В результате вы получите "относительно точное" время в виде строки вида 



> 54473 08-01-08 16:52:50 00 0 0 746.2 UTC(NIST) *


по протоколу daytime. Скорее всего, этот сервер также отдает время и по протоколам ntp/sntp, но мне прямо сейчас проверять это лениво... =)

PS. Так что там насчет ресторана? =)

----------


## Rene-gad

> У меня в России работает... =)
> PS. Так что там насчет ресторана? =)


Запросто! Ты какую кухню предпочитаешь ? Но ты наверное не врубился в ситуацию: идет речь не досягаемости страницы (которая от меня впрочем тоже не досягаема), а об _автоматической синхронизации виндоуз-часов в трее_, т.е. как было задумано в Ричмонде. AFAIK это ни у кого из моих знакомых не функционирует.

----------


## rubin

На прошлой системе работало, честно

----------


## aintrust

Я хотел сказать лишь то, что проблема в данном случае - не в России (или Германии) и не в том, что данный сервис недоступен по какой-либо причине (в том числе из-за фильтрации по ip-адресу клиента). Этот сервис как работал 15 лет назад, когда я впервые заинтересовался проблемой синхронизации времени на компьютере, так и работает до сих пор. Думаю, что у многих он сработает, как и у меня, как минимум через _telnet_. 

Насчет работы через протокол _http_ в браузере - я не уверен: вполне вероятно, что это браузеро-зависимо - по этой причине я порекомендовал использовать IE. Дело тут вот в чем: когда мы обращаемся к ресурсу посредством _http://bla-bla-bla.com:13_ (к примеру), это означает, что обращение идет к некоторому "сервису", что "слушает" на 13 порту данного ресурса.

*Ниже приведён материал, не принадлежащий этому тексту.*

-- ==== Sys2Proof/Machine/Fetch.lean ====
section
/-! DEFINITION. What stands around an instruction: time, which slot issues, arrivals, fetch, and what follows the issue
(05, R113, R114; 06, R118, R124). -/

namespace Sys2Proof.Machine

namespace State

/-- Core cycles pass: the present one ends (04, R88), and the resident groups' `cycle` and their `waita` timeouts count where the clock runs (05, Table 5.5;
12, R288), those of a group none of whose lanes is live no more (13, R305; log 20). -/
def elapse (s : State) (n : Nat) : State :=
  let s := s.endCycles
  { s with now := s.now + n,
           groups := s.groups.mapVals fun _ g =>
             if (s.team g.team).resident && s.clockRuns g.core && !g.ended && g.liveLanes != 0 then
               let g := { g with cycle := (g.cycle + n) % 2 ^ 64 }
               match g.wait with
               | .waita w => if w.timeout = 0xFFFFFFFF then g else { g with wait := .waita { w with timeout := w.timeout - n } }
               | _ => g
             else g }

/-- The group is in its scheduler's active set (04, R86). -/
def seated (s : State) (k : Nat) (g : Group) : Bool := (s.sched g.core g.sched).active.any (·.group == k)

/-- A group may take part in issue (06, R118; 04, R86, R87): resident and in its scheduler's active set, its clock runs
and no step change, quiesce, stop or halt holds it, and it does not wait. One that waits where it stands tries again, in the pending list
too: there to see whether it is ready (`waitTried`). -/
def mayIssue (s : State) (k : Nat) (g : Group) : Bool :=
  s.agentsRun g.team g.core && !g.ended && !groupHalted s g && (g.wait == .again || (g.wait == .none && s.seated k g)) &&
  g.spilled.isNone && g.trap.isNone && g.dormFmt.isNone &&
  (match (s.launch (s.launchOf g)).stage with | .admitted => true | _ => false)

/-- A place in the rotation after the slot that issued last: how far a slot stands behind it (04, R86). -/
def turnOf (x : Sched) (slot : Nat) : Nat := (slot + 23 - x.last) % 24

/-- It is the group's turn: every ready active group that stands before it in the rotation has been tried in this cycle (04, R86). -/
def inTurn (s : State) (k : Nat) (g : Group) : Bool :=
  let x := s.sched g.core g.sched
  x.active.all fun p =>
    let h := s.group p.group
    p.group == k || decide (turnOf x (s.slotNumber k) ≤ turnOf x (s.slotNumber p.group)) || (x.triedAt == s.now && x.tried.contains p.group) ||
      !(s.mayIssue p.group h && s.waitOver p.group h && (s.pickSlot h).isSome)

/-- Why no slot of a group can issue (06, Table 6.4). -/
def stallOf (s : State) (g : Group) : Nat :=
  let waits := g.windows.filter fun w => !w.done && (w.remA == some 0 || w.remB == some 0)
  if waits.any fun w => [0x1C0, 0x1C2, 0x1C4, 0x241, 0x242, 0x259].contains w.opc then 0x0C
  else if !waits.isEmpty then 0x0D
  else if (g.live false && s.windowsFull g false) || (g.live true && s.windowsFull g true) then 0x0E
  else if g.slotA.atJoin || g.slotB.atJoin then 0x12
  else if g.slotA.yieldAt.isSome || g.slotB.yieldAt.isSome then 0x16
  else 0x15

/-! ## Fetch (05, R113, R114) -/

/-- The core's instruction cache takes the line of a code byte: 512 lines of 96 B in 128 sets of four. -/
def fillIcache (s : State) (core pa : Nat) : State :=
  let k := s.core core
  let line := pa / 96
  if (k.icache.find? line).isSome then s
  else
    let mates := (k.icache.filter fun x => x.1 % 128 == line % 128).map Prod.fst
    let rest := if mates.length < 4 then k.icache else k.icache.erase (mates.headD 0)
    let s := (linesOf (96 * line) 96).foldl touch s
    s.setCore core { s.core core with icache := rest.set line (s.homeBytes (96 * line) 96) }

/-- The loop buffer of a group's scheduler takes the words of a bundle that lie in the loop body it holds, 256 instructions at most. -/
def fillLoopBuffer (s : State) (g : Group) (pc : Nat) (ws : List (Nat × List Byte)) : State :=
  let body := (ws.zipIdx.filter fun w => inLoopBuffer g (pc / 48 * 48 + 4 * w.2)).map Prod.fst
  if body.isEmpty then s
  else
    let x := s.sched g.core g.sched
    State.setSched s g.core g.sched { x with loopBuf := (body.foldl (fun t w => Tbl.set t (w.1 / 4) (BitVec.ofNat 32 (ofBytes w.2))) x.loopBuf).take 768 }

/-- The rest of a slot's bundle. -/
def bundlePcs (pc : Nat) : List Nat := ((List.range 4).map fun i => pc / 48 * 48 + 12 * i).filter (pc ≤ ·)

/-- The walks of a bundle's pages are made. -/
def bundleWalked (s : State) (g : Group) (pc : Nat) : State :=
  let l := s.launch (s.launchOf g)
  s.walkedAll g.core l.asid ((CopyCmd.pages 3 (l.record.kimg + pc / 48 * 48) 48).map Prod.fst)

/-- A slot's bundle is fetched: caches and loop buffer take what they hold of it, and the slot's stream the rest of the bundle. -/
def fetchInto (s : State) (k : Nat) (g : Group) (b : Bool) (ws : List (Nat × List Byte)) : State :=
  let p := g.slot b
  let s := ws.foldl (fun s w => fillIcache s g.core w.1) s
  let s := fillLoopBuffer s g p.pc.toNat ws
  s.setGroup k (g.setSlot b { p with stream := (bundlePcs p.pc.toNat).foldl (fun t pc => Tbl.set t pc (bundleWord ws pc)) p.stream })

/-- The word at a slot's PC has been fetched: nothing where the stream holds it, else its bundle, or the fault on the way (05, R113). -/
def fetched (s : State) (k : Nat) (g : Group) (b : Bool) : State × Option (XFault × Nat) :=
  let p := g.slot b
  if (p.stream.find? p.pc.toNat).isSome then (s, none)
  else if p.pc.toNat % 12 != 0 then (s, some ({ cause := 1 }, p.pc.toNat))
  else
    let s := s.bundleWalked g p.pc.toNat
    match s.fetchBundle g p.pc.toNat with
    | .error x => (s, some x)
    | .ok ws => (s.fetchInto k g b ws, none)

/-- A fetch fault holds the group at the instruction that the slot would issue; the record's address is that of the word that faults: R113
and Table 3.10 do not say which of the bundle's (log 93) (05, R113; 15, R340). -/
def fetchFault (s : State) (k : Nat) (g : Group) (b : Bool) (x : XFault × Nat) : State :=
  let p := g.slot b
  let kimg := (s.launch (s.launchOf g)).record.kimg
  let r := s.groupRecord g p.pc x.1 3 (kimg + x.2) p.active (((lanesOf p.active).head?).getD 0)
  s.holdGroup k r { opc := 0, fields := {}, pc := p.pc, slotB := b, whole := true, seq := 0,
                    lanes := (lanesOf p.active).map fun l => { lane := l, addr := kimg + x.2, data := [] } }

/-- The asynchronous trap that is due at this boundary (15, R334, R335). -/
def dueAsync (s : State) (k : Nat) (g : Group) : Option State :=
  match g.asyncs with
  | [] => none
  | i :: rest =>
    if g.inh then none
    else
      let b := if s.slotReady g (!g.lastB) then !g.lastB else g.lastB
      let i := { i with slotB := b, async := true, pc := if i.atPc then i.pc else (g.slot b).pc }
      some ((s.setGroup k { g with asyncs := rest }).takeTrap k i)

/-- The arrivals that are due before the group issues: none, or the state they lead to and whether the group may go on
(06, R124, R125). -/
def arriveBoth (s : State) (k : Nat) (g : Group) : Option (State × Bool) :=
  let run (b : Bool) : State × Bool :=
    match arrive false g.arriveFuel s g b with
    | .ok s h => ((s.setGroup k { h with spill := .none }).traceMasks g { h with spill := .none }, true)
    | .stop why s h b =>
      let s := (s.setGroup k h).traceMasks g h
      let trap (code : Nat) : State := s.takeTrap k { code := code, pc := (h.slot b).pc, mask := (h.slot b).active, slotB := b }
      (match why with
        | .loop => trap 6
        | .broken => trap 3
        | .fault x a j => s.holdSpill k b 0 {} x a j
        | _ => s.setGroup k { h with spill := .wanted, stall := 0x11 }, false)
  if arrivalDue s g false then some (run false) else if arrivalDue s g true then some (run true) else none

/-- The lane of such a request is held: CAUSE 4, the lane's ACCESS; a retry reissues the lane (14, R325). -/
def holdPeer (s : State) (k p : Nat) (r : WorkReq) : State :=
  match r.peer with
  | none => s
  | some x =>
    let n := s.net p
    let q := n.queues.getD 16 {}
    let s := s.setNet p { n with queues := n.queues.set 16 { q with reqs := q.reqs.filter fun y => y.serial != r.serial } }
    let g := s.group k
    let bit : LaneMask := BitVec.ofNat 96 (2 ^ x.lane)
    let s := s.setGroup k { g with windows := g.windows.map fun (w : Window) =>
      if w.id == x.win && x.win != 0 then { w with pend := w.pend &&& ~~~bit, held := w.held ||| bit } else w }
    s.holdGroup k (s.groupRecord g r.pc { cause := 4 } (laneForm x.opc x.fields).access.code x.addr bit x.lane)
      { opc := x.opc, fields := x.fields, pc := r.pc, slotB := x.slotB, whole := false, seq := 0, win := x.win,
        lanes := [{ lane := x.lane, addr := x.addr, data := x.data }] }

/-- A held instruction is reissued: its lanes that faulted, or as a whole with its word and what it captured (15, R338, R340). -/
def reissueHeld (s : State) (k : Nat) (g : Group) (r : Replay) : State × Option Instr :=
  if !r.whole then (s.reissue k r, none)
  else
    match decodeWord (wordBits r.opc r.fields) with
    | .ok i => ({ s.setGroup k { g with wait := .none, replay := none, capture := r.capture, went := false } with cur := k, curB := r.slotB }, some i)
    | .error _ => (s.setGroup k { g with replay := none }, none)

/-- What an issue turn of group `k` comes to before the instruction itself: nothing to issue, or the instruction with
the state it issues in. -/
def comesTo (s : State) (k : Nat) : State × Option Instr :=
  match s.groups.find? k with
  | none => (s, none)
  | some g =>
    if !s.mayIssue k g then (s, none)
    else
      match g.replay with
      | some r =>
        match if r.resumed then s.dueAsync k g else none with
        | some s' => (s', none)
        | none => s.reissueHeld k g r
      | none =>
      match s.failedPeer k with
      | some (p, r) => (s.holdPeer k p r, none)
      | none =>
      match s.dueAsync k g with
      | some s' => (s', none)
      | none =>
        match s.arriveBoth k g with
        | some (s', _) => (s', none)
        | none =>
          match s.pickSlot g with
          | none =>
            let s := s.setGroup k { g with stall := s.stallOf g }
            (if g.lookaheadWait && g.stall != 0x0C && g.stall != 0x0D then s.swapOut k else s, none)
          | some b =>
            if s.seated k g && !s.inTurn k g then (s, none)
            else
            match s.fetched k g b with
            | (s, some x) => (s.fetchFault k g b x, none)
            | (s, none) =>
              let g : Group := { s.group k with wait := .none, went := false }
              let w := ((g.slot b).stream.find? (g.slot b).pc.toNat).getD 0
              let s := s.setGroup k (g.setSlot b { g.slot b with stream := (g.slot b).stream.erase (g.slot b).pc.toNat })
              let s := { s with cur := k, curB := b }
              match decodeWord w with
              | .ok i => (s, some i)
              | .error e =>
                let f := fieldsOf w
                let opc := (w.extractLsb' 0 10).toNat
                let field := match e with | .unusedField => unusedFieldNo opc f | _ => 5
                ((s.takeTrap k { code := 1, field := field, pc := (g.slot b).pc, mask := g.active b f, slotB := b }).haltStep k, none)

/-- What an issue turn comes to; a fault that would hold the group waits for the multiply phases of its core (09, R212). -/
def prepare (s : State) (k : Nat) : State × Option Instr :=
  match s.comesTo k with
  | (t, none) =>
    if (t.group k).faulted && !(s.group k).faulted && multiplies s (s.group k).core then (s.setGroup k { s.group k with stall := 0x0B }, none) else (t, none)
  | r => r

/-- Another group of the scheduler has issued, for the yields that wait on it (06, R144). -/
def noteIssue (s : State) (k : Nat) : State :=
  { s with groups := s.groups.mapVals fun _ g =>
      let note (p : PcSlot) : PcSlot := if p.yieldFor.isEmpty then p else { p with yieldFor := p.yieldFor.filter (· != k) }
      { g with slotA := note g.slotA, slotB := note g.slotB } }

/-- An issue turn of a group has come to nothing: its instruction stands where it was, and its stall goes on. -/
def stalled (g : Group) : Bool := !g.went && (g.wait == .none || g.wait == .again || g.wait == .alloc)

/-- After an issue turn. Where an instruction has issued, the rotation goes on from its group (04, R86), the core has issued and the banks of the group's names wake (16, R377), yields take
note, and a single-stepped group halts again (17, R391); a group that stalls has been tried in this cycle. -/
def afterIssue (s : State) (k : Nat) : State :=
  match s.groups.find? k with
  | none => s
  | some g =>
    let x := s.sched g.core g.sched
    if stalled g then
      s.setSched g.core g.sched { x with tried := if x.triedAt = s.now then k :: x.tried else [k], triedAt := s.now }
    else
      let s := s.setSched g.core g.sched { x with last := g.units.headD 0, tried := [] }
      let s := ((s.setCore g.core { s.core g.core with issueAt := s.now }).wakeBanks g.core g.inBank).noteIssue k
      s.haltStep k

/-- A waiting group of the pending list has tried its instruction, which comes to `t`: where that no longer waits, the group is ready, and
issues once it is active (04, R86–R88). -/
def waitTried (s : State) (k : Nat) (t : State) : State :=
  if (t.group k).wait == .again then s else s.setGroup k { s.group k with wait := .none }

/-- Where the program of `placeProgram` starts, and its first PC. -/
def programBase : Nat := 0x10000000
def programPc : Nat := 0x60

/-- The bytes of the page tables of `placeProgram`: one 1 GiB leaf in each stage, identity, readable, writable and
executable (03, R61, R62). -/
def programTables : List Host.Cell :=
  cellsOf 0x100000 8 0x110003 ++ cellsOf 0x110000 8 0xD ++ cellsOf 0x200000 8 0x240003 ++ cellsOf 0x240000 8 0xD

/-- The launch of `placeProgram` (02, R42). -/
def programLaunch : Launch :=
  { queue := 0, index := 0, asid := 0, vmid := 0, part := 0, prio := 0, stage := .admitted, next := 1,
    record := { kimg := programBase, entry := 0x60, vregs := 256 } }

/-- The group of `placeProgram`: 32 lanes at the program's first word (02, R32). -/
def programGroup : Group :=
  { team := 0, grpid := 0, width := 32, core := 0, sched := 0, units := [0],
    slotA := { pc := 0x60, rpc := rpcNone, active := 0xFFFFFFFF, owned := 0xFFFFFFFF } }

/-- The machine with everything in place for group 0 of launch 0 to issue the given bytes next: a range of the address
map, both stages of translation, a formed partition, the placed team and its group, and its turn (log 3). -/
def placeProgram (s : State) (bs : List Byte) : State :=
  { s with
    agenda := [.issue 0]
    mem := Memory.writeAll s.mem (programTables ++ cellsAt (programBase + programPc) bs)
    bdq := []
    l2 := []
    ranges := [(0, { limit := 0x3FFF, enable := true })]
    spaces := s.spaces.set 0 { root := 0x200000, vmid := 0, valid := true }
    vmids := s.vmids.set 0 { root := 0x100000, valid := true }
    ctlb := s.ctlb.set 0 []
    parts := [(0, { clusters := 1 })]
    pkg := { s.pkg with tripped := false }
    funcs := s.funcs.set 0 {}
    launches := s.launches.set 0 programLaunch
    teams := s.teams.set 0 { launch := 0, teamid := 0, resident := true, placed := true }
    groups := s.groups.set 0 programGroup
    cores := s.cores.set 0 { s0 := { active := [{ group := 0, since := s.now }] } } }

end State

end Sys2Proof.Machine
end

В нашем случае - это сервис протокола _daytime_, а не _http_ (и пусть вас не смущает то, что в начале URL написано именно _http_), т.е. этому запросу на сервере не сопоставлено никакой реальной или динамически формируемой страницы. Способность правильно интерпретировать и отображать ответ сервера, который не соответствует требованиям спецификаций на протокол _http_, обусловлена лишь применяемым браузером.

Что же касается синхронизации через сооветствующий апплет в Windows, то, как мне кажется, проблему его неработоспособности (это уже отвечая на первичный вопрос от *Мяу*) нужно искать как в самой Windows, так и снаружи. Я бы посоветовал для начала проверить доступность ресурса командой _tracert/ping_.

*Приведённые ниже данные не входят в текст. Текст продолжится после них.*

-- ==== Sys2Proof/Machine/Groups.lean ====
section
/-! DEFINITION. What comes about for a group between its instructions: fetch, completion of long-latency instructions, the
spill region of its stack, the end of a yield, and the waking of `waita` (05, R111, R113, R114; 06, R121, R144; 12, R288). -/

namespace Sys2Proof.Machine

/-! ## Fetch (05, R113, R114) -/

/-- `INSTRUCTION_FETCH` of a slot's bundle: into the stream, or a held fault attributed to the instruction that the slot
would issue first from it. -/
def execInstructionFetch (group : Nat) (slotB : Bool) (s : State) : Host.Outcome State Fault Refusal :=
  .next (match s.groups.find? group with
    | none => s
    | some g =>
      let p := g.slot slotB
      if p.owned == 0 || p.join || g.wait != .none || g.replay.isSome || g.trap.isSome || !s.agentsRun g.team g.core || groupHalted s g then s
      else if s.fetchWaits g slotB then s
      else
        match s.fetched group g slotB with
        | (t, some x) => if multiplies t g.core then t else t.fetchFault group g slotB x
        | (t, none) => t)

/-! ## Long-latency completion (05, R111) -/

/-- The window of a group at a place, marked complete, and every window that is now due closed. -/
def completeWindow (g : Group) (i : Nat) : Group :=
  let was := g.spilled
  let g := State.unspill g
  let g := Group.closeDue { g with windows := g.windows.zipIdx.map fun (w, j) => if j = i then { w with done := true } else w }
  State.respill was g

/-- `LONG_LATENCY_COMPLETE` of the window that stands at place `window`: no lane of it is held or waits for the network; its
amounts are counted (17, R382). -/
def execLongLatencyComplete (group window : Nat) (s : State) : Host.Outcome State Fault Refusal :=
  .next (match s.groups.find? group with
    | none => s
    | some g =>
      match g.windows[window]? with
      | none => s
      | some w =>
        if w.done || w.held != 0 || w.pend != 0 || !(s.team g.team).resident || !s.clockRuns g.core then s
        else (s.countAll (s.launchOf g) w.tally).setGroup group (completeWindow g window))

/-! ## The spill region of the stack (06, R121) -/

/-- The slot whose operation needs the region. -/
def spillSlot (s : State) (g : Group) : Bool :=
  if arrivalDue s g false then false else if arrivalDue s g true then true else (s.pickSlot g).getD (!g.lastB)

/-- The accesses that the operation may make: the entry that a push writes, or the entries that a pop reads. -/
def spillAccesses (s : State) (g : Group) : List (Access × Nat) :=
  let b := spillSlot s g
  let due := arrivalDue s g b
  let onChip := g.stack.any fun e => e.tag == .group || e.tag == (if b then Tag.slotB else Tag.slotA)
  let push := g.stack.length = 4 && !due && decide (g.deep < (s.launch (s.launchOf g)).record.stackN)
  (if push then [(.write, g.deep)] else []) ++
    if due || g.stack.length < 4 || !onChip then (List.range g.deep).reverse.map fun j => (.read, j) else []

/-- An access of the operation that translates and whose line waits. -/
def spillBlocked (s : State) (g : Group) : Bool :=
  (spillAccesses s g).any fun a =>
    match s.spillXlat g a.2 a.1 with
    | .ok x => s.lineBlocked (some g.core) (lineOf x.pa)
    | .error _ => false

/-- `STACK_SPILL_ACCESS`: the region is reached; the push or pop that waited for it is then made, each of its accesses with the fault it
may meet (`spillFault`). -/
def execStackSpillAccess (group : Nat) (s : State) : Host.Outcome State Fault Refusal :=
  .next (match s.groups.find? group with
    | none => s
    | some g =>
      if g.spill != .wanted || g.wait != .none || !(s.team g.team).resident || !s.clockRuns g.core || spillBlocked s g then s
      else
        match (spillAccesses s g).foldl (fun (s, w) a => let (s, x) := s.spillTouch g a.1 a.2; (s, w || x)) (s, false) with
        | (s, true) => s
        | (s, false) => s.setGroup group { s.group group with spill := .granted })

/-! ## Yields (06, R144) -/

/-- `YIELD_RELEASE`: the other active groups have issued or cannot, or 64 cycles have passed. -/
def execYieldRelease (group : Nat) (slotB : Bool) (s : State) : Host.Outcome State Fault Refusal :=
  .next (match s.groups.find? group with
    | none => s
    | some g =>
      let p := g.slot slotB
      match p.yieldAt with
      | none => s
      | some at_ =>
        let able (k : Nat) : Bool := s.seated k (s.group k) && s.mayIssue k (s.group k) && (s.pickSlot (s.group k)).isSome
        if !(s.team g.team).resident || !s.clockRuns g.core then s
        else if at_ + 64 ≤ s.now || !(p.yieldFor.any able) then s.setGroup group (g.setSlot slotB { p with yieldAt := none, yieldFor := [] })
        else s)

/-! ## `waita` (12, R288) -/

/-- The walk that a waking `waita` needs to find its word is made. -/
def waitaWalked (s : State) (core asid : Nat) (w : WaitaWait) : State :=
  if w.sp || w.addr % (if w.wide then 8 else 4) != 0 then s else s.walked core asid w.addr

/-- `WAITA_WAKE`: the word is found and read again, and the condition tested. -/
def execWaitaWake (group : Nat) (s : State) : Host.Outcome State Fault Refusal :=
  .next (match s.groups.find? group with
    | none => s
    | some g =>
      match g.wait with
      | .waita w =>
        if !w.woken || !s.agentsRun g.team g.core then s
        else
          let s := waitaWalked s g.core (s.who group).asid w
          match waitaPlace s (s.who group) w.sp w.wide w.addr with
          | .error x => if multiplies s g.core then s else s.endWait group fun c => holdWhole c c.s x 0 w.addr
          | .ok (notify, place) =>
            let w := { w with notify := notify, place := place }
            match waitaRead s g.core w with
            | (s, none) => s
            | (s, some v) =>
              if w.holds v then s.endWait group fun c => giveResult c (spread c 1)
              else s.setGroup group { s.group group with wait := .waita { w with woken := false } }
      | _ => s)

/-- `WAITA_TIMEOUT`: the resident cycles have passed. -/
def execWaitaTimeout (group : Nat) (s : State) : Host.Outcome State Fault Refusal :=
  .next (match s.groups.find? group with
    | none => s
    | some g =>
      match g.wait with
      | .waita w => if w.timeout = 0 && s.agentsRun g.team g.core then s.endWait group fun c => giveResult c (spread c 0) else s
      | _ => s)

end Sys2Proof.Machine
end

PS. У меня, кстати, Windows устойчиво синхронизируется с ресурсом по-умолчанию, т.е. сервером _time.windows.com_: последняя авто-синхронизация была, в частности, 07.01.2008 в 19:16. Следующая синхронизация запланирована ровно через неделю.

PPS. Да, совсем забыл... =) Windows при синхронизации веремени, насколько мне помнится, не использует протокол _daytime/time_ (он слишком "груб" для этого). Мой пример был приведен чисто для доказательства работоспособности ресурса _time.nist.gov_.

----------


## Мяу

> Что же касается синхронизации через сооветствующий апплет в Windows, то, как мне кажется, проблему его неработоспособности (это уже отвечая на первичный вопрос от *Мяу*) нужно искать как в самой Windows, так и снаружи. Я бы посоветовал для начала проверить доступность ресурса командой _tracert/ping_.


Плиз, расскажите подробней, как можно сделать такую проверку? Я в этом не оч разбираюсь... :Upset: 
Значит, в настройках брандмауэра не имеет смысла смотреть, проблема не с ним связана?

----------


## borka

> Плиз, расскажите подробней, как можно сделать такую проверку? Я в этом не оч разбираюсь...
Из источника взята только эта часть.